(Stored data)

-- ==== Sys2Proof/Laws/State.lean ====
section
/-! SUPPORT. What each update of the state leaves in each field, and what the containers hold after one value is replaced. -/
namespace Sys2Proof

/-! ### Containers -/

@[simp] theorem PerFeeder.get_set_self {α : Type} (x : PerFeeder α) (k : Feeder) (v : α) : (x.set k v).get k = v := by
  cases k <;> rfl

@[simp] theorem PerFeeder.get_set_of_ne {α : Type} (x : PerFeeder α) {k j : Feeder} (h : j ≠ k) (v : α) : (x.set k v).get j = x.get j := by
  cases k <;> cases j <;> first | rfl | exact absurd rfl h

theorem PerFeeder.get_set {α : Type} (x : PerFeeder α) (k j : Feeder) (v : α) :
    (x.set k v).get j = if j = k then v else x.get j := by
  by_cases h : j = k
  · subst h; simp
  · simp [h]

@[simp] theorem PerFeeder.set_set {α : Type} (x : PerFeeder α) (k : Feeder) (v w : α) : (x.set k v).set k w = x.set k w := by
  cases k <;> rfl

@[simp] theorem PerFeeder.set_get {α : Type} (x : PerFeeder α) (k : Feeder) : x.set k (x.get k) = x := by
  cases k <;> rfl

@[simp] theorem PerFeeder.get_of {α : Type} (g : Feeder → α) (k : Feeder) : (PerFeeder.of g).get k = g k := by
  cases k <;> rfl

@[simp] theorem PerDistrict.get_set_self {α : Type} (x : PerDistrict α) (k : District) (v : α) : (x.set k v).get k = v := by
  cases k <;> rfl

@[simp] theorem PerDistrict.get_set_of_ne {α : Type} (x : PerDistrict α) {k j : District} (h : j ≠ k) (v : α) : (x.set k v).get j = x.get j := by
  cases k <;> cases j <;> first | rfl | exact absurd rfl h

theorem PerDistrict.get_set {α : Type} (x : PerDistrict α) (k j : District) (v : α) :
    (x.set k v).get j = if j = k then v else x.get j := by
  by_cases h : j = k
  · subst h; simp
  · simp [h]

@[simp] theorem PerDistrict.set_set {α : Type} (x : PerDistrict α) (k : District) (v w : α) : (x.set k v).set k w = x.set k w := by
  cases k <;> rfl

@[simp] theorem PerDistrict.set_get {α : Type} (x : PerDistrict α) (k : District) : x.set k (x.get k) = x := by
  cases k <;> rfl

@[simp] theorem PerDistrict.get_of {α : Type} (g : District → α) (k : District) : (PerDistrict.of g).get k = g k := by
  cases k <;> rfl

@[simp] theorem PerLevel.get_set_self {α : Type} (x : PerLevel α) (k : Level) (v : α) : (x.set k v).get k = v := by
  cases k <;> rfl

@[simp] theorem PerLevel.get_set_of_ne {α : Type} (x : PerLevel α) {k j : Level} (h : j ≠ k) (v : α) : (x.set k v).get j = x.get j := by
  cases k <;> cases j <;> first | rfl | exact absurd rfl h

theorem PerLevel.get_set {α : Type} (x : PerLevel α) (k j : Level) (v : α) :
    (x.set k v).get j = if j = k then v else x.get j := by
  by_cases h : j = k
  · subst h; simp
  · simp [h]

@[simp] theorem PerLevel.set_set {α : Type} (x : PerLevel α) (k : Level) (v w : α) : (x.set k v).set k w = x.set k w := by
  cases k <;> rfl

@[simp] theorem PerLevel.set_get {α : Type} (x : PerLevel α) (k : Level) : x.set k (x.get k) = x := by
  cases k <;> rfl

@[simp] theorem PerLevel.get_of {α : Type} (g : Level → α) (k : Level) : (PerLevel.of g).get k = g k := by
  cases k <;> rfl

@[simp] theorem PerPort.get_set_self {α : Type} (x : PerPort α) (k : Port) (v : α) : (x.set k v).get k = v := by
  cases k <;> rfl

@[simp] theorem PerPort.get_set_of_ne {α : Type} (x : PerPort α) {k j : Port} (h : j ≠ k) (v : α) : (x.set k v).get j = x.get j := by
  cases k <;> cases j <;> first | rfl | exact absurd rfl h

theorem PerPort.get_set {α : Type} (x : PerPort α) (k j : Port) (v : α) :
    (x.set k v).get j = if j = k then v else x.get j := by
  by_cases h : j = k
  · subst h; simp
  · simp [h]

@[simp] theorem PerPort.set_set {α : Type} (x : PerPort α) (k : Port) (v w : α) : (x.set k v).set k w = x.set k w := by
  cases k <;> rfl

@[simp] theorem PerPort.set_get {α : Type} (x : PerPort α) (k : Port) : x.set k (x.get k) = x := by
  cases k <;> rfl

@[simp] theorem PerPort.get_of {α : Type} (g : Port → α) (k : Port) : (PerPort.of g).get k = g k := by
  cases k <;> rfl

namespace Machine

/-! ### Fields after an update -/

@[simp] theorem State.onFeeder_pending (s : State) (f : Feeder) (g : FeederState → FeederState) : (s.onFeeder f g).pending = s.pending := rfl
@[simp] theorem State.onFeeder_phase (s : State) (f : Feeder) (g : FeederState → FeederState) : (s.onFeeder f g).phase = s.phase := rfl
@[simp] theorem State.onFeeder_strapPins (s : State) (f : Feeder) (g : FeederState → FeederState) : (s.onFeeder f g).strapPins = s.strapPins := rfl
@[simp] theorem State.onFeeder_partTime (s : State) (f : Feeder) (g : FeederState → FeederState) : (s.onFeeder f g).partTime = s.partTime := rfl
@[simp] theorem State.onFeeder_startCause (s : State) (f : Feeder) (g : FeederState → FeederState) : (s.onFeeder f g).startCause = s.startCause := rfl
@[simp] theorem State.onFeeder_opCounter (s : State) (f : Feeder) (g : FeederState → FeederState) : (s.onFeeder f g).opCounter = s.opCounter := rfl
@[simp] theorem State.onFeeder_link (s : State) (f : Feeder) (g : FeederState → FeederState) : (s.onFeeder f g).link = s.link := rfl
@[simp] theorem State.onFeeder_lastSequence (s : State) (f : Feeder) (g : FeederState → FeederState) : (s.onFeeder f g).lastSequence = s.lastSequence := rfl
@[simp] theorem State.onFeeder_lastFrameTime (s : State) (f : Feeder) (g : FeederState → FeederState) : (s.onFeeder f g).lastFrameTime = s.lastFrameTime := rfl
@[simp] theorem State.onFeeder_linkDeadline (s : State) (f : Feeder) (g : FeederState → FeederState) : (s.onFeeder f g).linkDeadline = s.linkDeadline := rfl
@[simp] theorem State.onFeeder_bus (s : State) (f : Feeder) (g : FeederState → FeederState) : (s.onFeeder f g).bus = s.bus := rfl
@[simp] theorem State.onFeeder_fireBan (s : State) (f : Feeder) (g : FeederState → FeederState) : (s.onFeeder f g).fireBan = s.fireBan := rfl
@[simp] theorem State.onFeeder_crewKey (s : State) (f : Feeder) (g : FeederState → FeederState) : (s.onFeeder f g).crewKey = s.crewKey := rfl
@[simp] theorem State.onFeeder_setProtect (s : State) (f : Feeder) (g : FeederState → FeederState) : (s.onFeeder f g).setProtect = s.setProtect := rfl
@[simp] theorem State.onFeeder_feeders (s : State) (f : Feeder) (g : FeederState → FeederState) : (s.onFeeder f g).feeders = s.feeders.set f (g (s.feeders.get f)) := rfl
@[simp] theorem State.onFeeder_districts (s : State) (f : Feeder) (g : FeederState → FeederState) : (s.onFeeder f g).districts = s.districts := rfl
@[simp] theorem State.onFeeder_store (s : State) (f : Feeder) (g : FeederState → FeederState) : (s.onFeeder f g).store = s.store := rfl
@[simp] theorem State.onFeeder_pool (s : State) (f : Feeder) (g : FeederState → FeederState) : (s.onFeeder f g).pool = s.pool := rfl
@[simp] theorem State.onFeeder_detector (s : State) (f : Feeder) (g : FeederState → FeederState) : (s.onFeeder f g).detector = s.detector := rfl
@[simp] theorem State.onFeeder_hunt (s : State) (f : Feeder) (g : FeederState → FeederState) : (s.onFeeder f g).hunt = s.hunt := rfl
@[simp] theorem State.onFeeder_lastHunt (s : State) (f : Feeder) (g : FeederState → FeederState) : (s.onFeeder f g).lastHunt = s.lastHunt := rfl
@[simp] theorem State.onFeeder_ports (s : State) (f : Feeder) (g : FeederState → FeederState) : (s.onFeeder f g).ports = s.ports := rfl
@[simp] theorem State.onFeeder_crewAddress (s : State) (f : Feeder) (g : FeederState → FeederState) : (s.onFeeder f g).crewAddress = s.crewAddress := rfl
@[simp] theorem State.onFeeder_crewWrite (s : State) (f : Feeder) (g : FeederState → FeederState) : (s.onFeeder f g).crewWrite = s.crewWrite := rfl
@[simp] theorem State.onFeeder_queues (s : State) (f : Feeder) (g : FeederState → FeederState) : (s.onFeeder f g).queues = s.queues := rfl
@[simp] theorem State.onFeeder_sent (s : State) (f : Feeder) (g : FeederState → FeederState) : (s.onFeeder f g).sent = s.sent := rfl
@[simp] theorem State.onFeeder_freeIndex (s : State) (f : Feeder) (g : FeederState → FeederState) : (s.onFeeder f g).freeIndex = s.freeIndex := rfl

@[simp] theorem State.onStore_pending (s : State) (g : Store → Store) : (s.onStore g).pending = s.pending := rfl
@[simp] theorem State.onStore_phase (s : State) (g : Store → Store) : (s.onStore g).phase = s.phase := rfl
@[simp] theorem State.onStore_strapPins (s : State) (g : Store → Store) : (s.onStore g).strapPins = s.strapPins := rfl
@[simp] theorem State.onStore_partTime (s : State) (g : Store → Store) : (s.onStore g).partTime = s.partTime := rfl
@[simp] theorem State.onStore_startCause (s : State) (g : Store → Store) : (s.onStore g).startCause = s.startCause := rfl
@[simp] theorem State.onStore_opCounter (s : State) (g : Store → Store) : (s.onStore g).opCounter = s.opCounter := rfl
@[simp] theorem State.onStore_link (s : State) (g : Store → Store) : (s.onStore g).link = s.link := rfl
@[simp] theorem State.onStore_lastSequence (s : State) (g : Store → Store) : (s.onStore g).lastSequence = s.lastSequence := rfl
@[simp] theorem State.onStore_lastFrameTime (s : State) (g : Store → Store) : (s.onStore g).lastFrameTime = s.lastFrameTime := rfl
@[simp] theorem State.onStore_linkDeadline (s : State) (g : Store → Store) : (s.onStore g).linkDeadline = s.linkDeadline := rfl
@[simp] theorem State.onStore_bus (s : State) (g : Store → Store) : (s.onStore g).bus = s.bus := rfl
@[simp] theorem State.onStore_fireBan (s : State) (g : Store → Store) : (s.onStore g).fireBan = s.fireBan := rfl
@[simp] theorem State.onStore_crewKey (s : State) (g : Store → Store) : (s.onStore g).crewKey = s.crewKey := rfl
@[simp] theorem State.onStore_setProtect (s : State) (g : Store → Store) : (s.onStore g).setProtect = s.setProtect := rfl
@[simp] theorem State.onStore_feeders (s : State) (g : Store → Store) : (s.onStore g).feeders = s.feeders := rfl
@[simp] theorem State.onStore_districts (s : State) (g : Store → Store) : (s.onStore g).districts = s.districts := rfl
@[simp] theorem State.onStore_store (s : State) (g : Store → Store) : (s.onStore g).store = g s.store := rfl
@[simp] theorem State.onStore_pool (s : State) (g : Store → Store) : (s.onStore g).pool = s.pool := rfl
@[simp] theorem State.onStore_detector (s : State) (g : Store → Store) : (s.onStore g).detector = s.detector := rfl
@[simp] theorem State.onStore_hunt (s : State) (g : Store → Store) : (s.onStore g).hunt = s.hunt := rfl
@[simp] theorem State.onStore_lastHunt (s : State) (g : Store → Store) : (s.onStore g).lastHunt = s.lastHunt := rfl
@[simp] theorem State.onStore_ports (s : State) (g : Store → Store) : (s.onStore g).ports = s.ports := rfl
@[simp] theorem State.onStore_crewAddress (s : State) (g : Store → Store) : (s.onStore g).crewAddress = s.crewAddress := rfl
@[simp] theorem State.onStore_crewWrite (s : State) (g : Store → Store) : (s.onStore g).crewWrite = s.crewWrite := rfl
@[simp] theorem State.onStore_queues (s : State) (g : Store → Store) : (s.onStore g).queues = s.queues := rfl
@[simp] theorem State.onStore_sent (s : State) (g : Store → Store) : (s.onStore g).sent = s.sent := rfl
@[simp] theorem State.onStore_freeIndex (s : State) (g : Store → Store) : (s.onStore g).freeIndex = s.freeIndex := rfl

### TASK STATEMENT
Your answer should be the lines above from the one containing "(PerLevel.of g).get k = g k := by" through the one containing "f g).link = s.link := rfl", copied exactly and with both ends kept.

### YOUR RESPONSE
@[simp] theorem PerLevel.get_of {α : Type} (g : Level → α) (k : Level) : (PerLevel.of g).get k = g k := by
  cases k <;> rfl

@[simp] theorem PerPort.get_set_self {α : Type} (x : PerPort α) (k : Port) (v : α) : (x.set k v).get k = v := by
  cases k <;> rfl

@[simp] theorem PerPort.get_set_of_ne {α : Type} (x : PerPort α) {k j : Port} (h : j ≠ k) (v : α) : (x.set k v).get j = x.get j := by
  cases k <;> cases j <;> first | rfl | exact absurd rfl h

theorem PerPort.get_set {α : Type} (x : PerPort α) (k j : Port) (v : α) :
    (x.set k v).get j = if j = k then v else x.get j := by
  by_cases h : j = k
  · subst h; simp
  · simp [h]

@[simp] theorem PerPort.set_set {α : Type} (x : PerPort α) (k : Port) (v w : α) : (x.set k v).set k w = x.set k w := by
  cases k <;> rfl

@[simp] theorem PerPort.set_get {α : Type} (x : PerPort α) (k : Port) : x.set k (x.get k) = x := by
  cases k <;> rfl

@[simp] theorem PerPort.get_of {α : Type} (g : Port → α) (k : Port) : (PerPort.of g).get k = g k := by
  cases k <;> rfl

namespace Machine

/-! ### Fields after an update -/

@[simp] theorem State.onFeeder_pending (s : State) (f : Feeder) (g : FeederState → FeederState) : (s.onFeeder f g).pending = s.pending := rfl
@[simp] theorem State.onFeeder_phase (s : State) (f : Feeder) (g : FeederState → FeederState) : (s.onFeeder f g).phase = s.phase := rfl
@[simp] theorem State.onFeeder_strapPins (s : State) (f : Feeder) (g : FeederState → FeederState) : (s.onFeeder f g).strapPins = s.strapPins := rfl
@[simp] theorem State.onFeeder_partTime (s : State) (f : Feeder) (g : FeederState → FeederState) : (s.onFeeder f g).partTime = s.partTime := rfl
@[simp] theorem State.onFeeder_startCause (s : State) (f : Feeder) (g : FeederState → FeederState) : (s.onFeeder f g).startCause = s.startCause := rfl
@[simp] theorem State.onFeeder_opCounter (s : State) (f : Feeder) (g : FeederState → FeederState) : (s.onFeeder f g).opCounter = s.opCounter := rfl
@[simp] theorem State.onFeeder_link (s : State) (f : Feeder) (g : FeederState → FeederState) : (s.onFeeder f g).link = s.link := rfl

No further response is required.